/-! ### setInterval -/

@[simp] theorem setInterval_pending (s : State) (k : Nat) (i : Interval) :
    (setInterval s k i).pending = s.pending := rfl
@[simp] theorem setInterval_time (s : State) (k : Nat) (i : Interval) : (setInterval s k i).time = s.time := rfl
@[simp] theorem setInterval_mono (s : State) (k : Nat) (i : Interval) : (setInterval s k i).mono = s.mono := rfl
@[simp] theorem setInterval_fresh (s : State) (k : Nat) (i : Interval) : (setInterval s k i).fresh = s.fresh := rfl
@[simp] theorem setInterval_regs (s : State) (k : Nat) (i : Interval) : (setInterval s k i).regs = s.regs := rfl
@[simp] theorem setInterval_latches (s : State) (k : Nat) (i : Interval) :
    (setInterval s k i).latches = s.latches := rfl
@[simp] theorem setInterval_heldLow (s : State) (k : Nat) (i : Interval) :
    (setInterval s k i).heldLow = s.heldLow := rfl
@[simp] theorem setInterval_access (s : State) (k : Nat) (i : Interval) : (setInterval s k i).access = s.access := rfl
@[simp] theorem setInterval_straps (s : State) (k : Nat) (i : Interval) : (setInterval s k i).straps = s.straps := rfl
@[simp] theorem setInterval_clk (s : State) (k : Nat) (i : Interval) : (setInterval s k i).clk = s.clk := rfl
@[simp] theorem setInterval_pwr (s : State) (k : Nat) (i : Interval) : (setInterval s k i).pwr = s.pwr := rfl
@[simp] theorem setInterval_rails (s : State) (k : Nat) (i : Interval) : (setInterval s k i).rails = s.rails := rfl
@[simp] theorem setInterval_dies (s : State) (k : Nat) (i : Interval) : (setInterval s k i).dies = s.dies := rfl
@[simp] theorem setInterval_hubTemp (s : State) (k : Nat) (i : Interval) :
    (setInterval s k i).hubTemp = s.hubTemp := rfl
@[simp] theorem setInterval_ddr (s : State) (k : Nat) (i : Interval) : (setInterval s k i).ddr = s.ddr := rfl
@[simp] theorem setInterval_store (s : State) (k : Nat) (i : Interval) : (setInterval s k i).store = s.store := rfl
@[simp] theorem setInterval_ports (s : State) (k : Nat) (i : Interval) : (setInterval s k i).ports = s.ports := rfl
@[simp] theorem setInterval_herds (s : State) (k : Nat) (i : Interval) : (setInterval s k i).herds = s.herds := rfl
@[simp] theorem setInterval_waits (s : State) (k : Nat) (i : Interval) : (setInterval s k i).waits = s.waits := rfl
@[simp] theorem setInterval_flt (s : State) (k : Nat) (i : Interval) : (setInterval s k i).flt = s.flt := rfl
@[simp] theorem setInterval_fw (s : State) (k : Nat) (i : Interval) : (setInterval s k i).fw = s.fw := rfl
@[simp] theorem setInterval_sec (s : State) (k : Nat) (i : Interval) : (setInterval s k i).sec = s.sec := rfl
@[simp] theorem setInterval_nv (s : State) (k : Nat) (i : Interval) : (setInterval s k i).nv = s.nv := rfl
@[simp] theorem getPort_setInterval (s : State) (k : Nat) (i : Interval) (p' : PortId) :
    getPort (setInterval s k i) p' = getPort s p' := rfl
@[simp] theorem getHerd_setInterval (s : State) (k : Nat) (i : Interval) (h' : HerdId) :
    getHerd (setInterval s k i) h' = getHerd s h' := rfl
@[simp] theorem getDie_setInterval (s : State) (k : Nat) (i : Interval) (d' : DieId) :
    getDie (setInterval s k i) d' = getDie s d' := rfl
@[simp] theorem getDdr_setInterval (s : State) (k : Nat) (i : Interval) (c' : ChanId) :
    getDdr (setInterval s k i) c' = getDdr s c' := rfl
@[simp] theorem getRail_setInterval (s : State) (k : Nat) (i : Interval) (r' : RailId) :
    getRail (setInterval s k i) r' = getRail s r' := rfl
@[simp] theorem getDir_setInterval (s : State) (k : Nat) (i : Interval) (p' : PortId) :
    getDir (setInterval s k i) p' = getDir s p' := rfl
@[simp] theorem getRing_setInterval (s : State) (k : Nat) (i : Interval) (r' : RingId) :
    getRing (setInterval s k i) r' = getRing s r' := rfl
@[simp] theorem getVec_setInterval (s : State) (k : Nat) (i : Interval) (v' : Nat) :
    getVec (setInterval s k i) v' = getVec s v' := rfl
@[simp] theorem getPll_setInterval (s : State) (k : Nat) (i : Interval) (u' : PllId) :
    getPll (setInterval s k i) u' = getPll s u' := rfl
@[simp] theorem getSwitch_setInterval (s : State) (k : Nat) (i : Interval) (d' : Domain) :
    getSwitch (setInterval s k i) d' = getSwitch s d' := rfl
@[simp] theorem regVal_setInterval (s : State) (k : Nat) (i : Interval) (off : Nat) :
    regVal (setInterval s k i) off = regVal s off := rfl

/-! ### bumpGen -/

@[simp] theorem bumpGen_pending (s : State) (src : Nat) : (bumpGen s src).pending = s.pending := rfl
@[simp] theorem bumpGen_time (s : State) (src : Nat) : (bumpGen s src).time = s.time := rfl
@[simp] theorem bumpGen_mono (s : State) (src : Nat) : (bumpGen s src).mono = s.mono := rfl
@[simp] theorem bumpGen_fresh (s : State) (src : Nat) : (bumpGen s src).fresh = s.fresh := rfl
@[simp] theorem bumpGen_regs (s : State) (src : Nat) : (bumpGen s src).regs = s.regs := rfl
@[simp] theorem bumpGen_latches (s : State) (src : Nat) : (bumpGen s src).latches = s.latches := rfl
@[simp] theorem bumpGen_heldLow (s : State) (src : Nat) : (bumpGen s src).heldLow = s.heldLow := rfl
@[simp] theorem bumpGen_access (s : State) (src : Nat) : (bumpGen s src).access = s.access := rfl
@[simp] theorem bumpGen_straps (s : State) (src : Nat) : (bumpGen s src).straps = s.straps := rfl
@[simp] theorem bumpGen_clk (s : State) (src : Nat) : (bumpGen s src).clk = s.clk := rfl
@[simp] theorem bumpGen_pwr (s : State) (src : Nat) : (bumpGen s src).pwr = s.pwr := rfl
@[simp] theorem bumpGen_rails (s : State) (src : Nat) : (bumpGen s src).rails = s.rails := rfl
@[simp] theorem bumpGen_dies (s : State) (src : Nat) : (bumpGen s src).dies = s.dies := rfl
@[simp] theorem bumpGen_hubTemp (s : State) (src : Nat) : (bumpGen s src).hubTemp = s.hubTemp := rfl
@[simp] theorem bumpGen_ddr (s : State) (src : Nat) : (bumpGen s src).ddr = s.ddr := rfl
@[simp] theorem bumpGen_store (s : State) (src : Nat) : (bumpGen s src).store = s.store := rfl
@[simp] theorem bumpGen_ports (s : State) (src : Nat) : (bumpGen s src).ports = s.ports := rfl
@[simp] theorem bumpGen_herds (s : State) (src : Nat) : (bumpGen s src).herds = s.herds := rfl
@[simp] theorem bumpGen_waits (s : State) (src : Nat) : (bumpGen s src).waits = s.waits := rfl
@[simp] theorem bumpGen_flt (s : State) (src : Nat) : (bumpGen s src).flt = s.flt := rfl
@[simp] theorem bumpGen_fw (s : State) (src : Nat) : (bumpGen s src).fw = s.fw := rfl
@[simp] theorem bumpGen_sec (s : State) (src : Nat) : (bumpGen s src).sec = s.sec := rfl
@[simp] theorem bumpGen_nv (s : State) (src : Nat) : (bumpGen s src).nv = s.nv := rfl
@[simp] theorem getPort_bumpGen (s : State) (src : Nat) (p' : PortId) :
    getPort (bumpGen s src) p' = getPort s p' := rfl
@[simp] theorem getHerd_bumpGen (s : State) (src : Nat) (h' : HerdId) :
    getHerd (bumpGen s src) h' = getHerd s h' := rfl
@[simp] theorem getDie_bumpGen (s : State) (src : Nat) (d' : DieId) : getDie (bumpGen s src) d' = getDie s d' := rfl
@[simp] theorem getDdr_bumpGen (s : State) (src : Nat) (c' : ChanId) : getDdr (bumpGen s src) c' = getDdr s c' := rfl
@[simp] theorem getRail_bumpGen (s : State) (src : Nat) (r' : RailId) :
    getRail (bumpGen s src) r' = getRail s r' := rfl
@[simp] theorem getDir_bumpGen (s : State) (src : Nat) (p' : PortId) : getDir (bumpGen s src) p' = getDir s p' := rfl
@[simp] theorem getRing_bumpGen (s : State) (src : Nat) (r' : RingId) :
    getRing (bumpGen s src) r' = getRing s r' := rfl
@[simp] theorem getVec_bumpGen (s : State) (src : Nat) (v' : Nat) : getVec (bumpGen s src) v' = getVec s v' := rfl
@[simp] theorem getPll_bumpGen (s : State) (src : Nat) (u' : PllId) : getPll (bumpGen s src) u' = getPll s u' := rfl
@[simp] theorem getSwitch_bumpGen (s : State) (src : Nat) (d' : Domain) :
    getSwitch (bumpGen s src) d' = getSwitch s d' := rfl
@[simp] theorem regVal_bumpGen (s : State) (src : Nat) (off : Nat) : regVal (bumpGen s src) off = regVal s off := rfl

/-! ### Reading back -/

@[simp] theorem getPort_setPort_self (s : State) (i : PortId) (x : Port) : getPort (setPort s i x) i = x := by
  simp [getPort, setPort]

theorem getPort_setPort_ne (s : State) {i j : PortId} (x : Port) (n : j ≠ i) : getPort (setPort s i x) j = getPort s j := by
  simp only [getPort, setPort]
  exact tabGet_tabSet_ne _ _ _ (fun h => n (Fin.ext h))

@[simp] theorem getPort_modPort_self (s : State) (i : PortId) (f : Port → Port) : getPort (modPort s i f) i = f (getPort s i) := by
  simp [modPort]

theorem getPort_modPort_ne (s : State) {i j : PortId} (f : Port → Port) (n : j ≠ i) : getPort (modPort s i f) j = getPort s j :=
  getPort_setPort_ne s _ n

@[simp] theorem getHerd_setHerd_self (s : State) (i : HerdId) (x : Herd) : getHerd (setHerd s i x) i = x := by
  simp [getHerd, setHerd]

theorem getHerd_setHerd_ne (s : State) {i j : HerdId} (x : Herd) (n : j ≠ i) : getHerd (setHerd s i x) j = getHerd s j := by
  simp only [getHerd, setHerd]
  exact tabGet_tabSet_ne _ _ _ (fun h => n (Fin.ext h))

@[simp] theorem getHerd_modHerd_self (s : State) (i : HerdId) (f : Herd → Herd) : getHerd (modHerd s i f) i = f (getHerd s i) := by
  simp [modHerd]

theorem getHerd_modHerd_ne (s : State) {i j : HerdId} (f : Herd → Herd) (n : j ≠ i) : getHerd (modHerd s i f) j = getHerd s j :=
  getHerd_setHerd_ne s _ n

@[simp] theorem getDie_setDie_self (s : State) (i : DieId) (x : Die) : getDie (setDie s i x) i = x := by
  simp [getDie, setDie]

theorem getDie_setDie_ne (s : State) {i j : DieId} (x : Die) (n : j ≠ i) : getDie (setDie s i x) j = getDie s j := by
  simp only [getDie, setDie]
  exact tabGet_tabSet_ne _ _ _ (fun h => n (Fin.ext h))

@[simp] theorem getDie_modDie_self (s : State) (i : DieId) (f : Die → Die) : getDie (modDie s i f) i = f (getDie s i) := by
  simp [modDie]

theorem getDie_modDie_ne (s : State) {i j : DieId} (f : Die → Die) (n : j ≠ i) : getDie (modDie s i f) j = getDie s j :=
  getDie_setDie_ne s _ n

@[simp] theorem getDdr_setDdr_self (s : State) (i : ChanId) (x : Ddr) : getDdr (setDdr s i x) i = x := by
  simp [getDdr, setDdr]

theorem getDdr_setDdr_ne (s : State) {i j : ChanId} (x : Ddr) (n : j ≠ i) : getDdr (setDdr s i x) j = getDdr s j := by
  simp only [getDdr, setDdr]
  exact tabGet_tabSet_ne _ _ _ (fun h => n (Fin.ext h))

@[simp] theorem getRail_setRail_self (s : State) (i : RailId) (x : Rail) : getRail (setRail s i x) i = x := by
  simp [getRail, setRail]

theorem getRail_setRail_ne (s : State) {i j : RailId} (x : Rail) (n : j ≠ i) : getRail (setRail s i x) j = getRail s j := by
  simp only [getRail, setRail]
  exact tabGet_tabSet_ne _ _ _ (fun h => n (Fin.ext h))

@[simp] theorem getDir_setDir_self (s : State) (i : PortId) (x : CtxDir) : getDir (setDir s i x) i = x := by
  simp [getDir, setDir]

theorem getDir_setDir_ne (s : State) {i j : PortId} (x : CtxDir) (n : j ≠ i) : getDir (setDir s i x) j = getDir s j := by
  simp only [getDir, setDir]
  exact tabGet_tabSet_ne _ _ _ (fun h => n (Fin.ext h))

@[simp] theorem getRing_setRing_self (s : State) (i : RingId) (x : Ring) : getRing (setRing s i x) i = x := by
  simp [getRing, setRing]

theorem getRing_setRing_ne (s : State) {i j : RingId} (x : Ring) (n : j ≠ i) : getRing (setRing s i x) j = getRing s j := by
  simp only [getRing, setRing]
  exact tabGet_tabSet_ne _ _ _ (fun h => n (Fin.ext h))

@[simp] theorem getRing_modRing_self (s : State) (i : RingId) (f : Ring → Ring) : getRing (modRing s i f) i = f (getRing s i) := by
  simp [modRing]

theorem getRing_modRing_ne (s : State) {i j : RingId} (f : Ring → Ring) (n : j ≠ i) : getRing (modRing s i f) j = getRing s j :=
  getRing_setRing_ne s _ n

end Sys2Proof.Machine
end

* [Task objective]:
Start with the first line of the data and print every line exactly. The line containing "theorem setInterval_heldLow (s" is the last one to include.

* [Answer section]:
/-! ### setInterval -/

@[simp] theorem setInterval_pending (s : State) (k : Nat) (i : Interval) :
    (setInterval s k i).pending = s.pending := rfl
@[simp] theorem setInterval_time (s : State) (k : Nat) (i : Interval) : (setInterval s k i).time = s.time := rfl
@[simp] theorem setInterval_mono (s : State) (k : Nat) (i : Interval) : (setInterval s k i).mono = s.mono := rfl
@[simp] theorem setInterval_fresh (s : State) (k : Nat) (i : Interval) : (setInterval s k i).fresh = s.fresh := rfl
@[simp] theorem setInterval_regs (s : State) (k : Nat) (i : Interval) : (setInterval s k i).regs = s.regs := rfl
@[simp] theorem setInterval_latches (s : State) (k : Nat) (i : Interval) :
    (setInterval s k i).latches = s.latches := rfl
@[simp] theorem setInterval_heldLow (s : State) (k : Nat) (i : Interval) :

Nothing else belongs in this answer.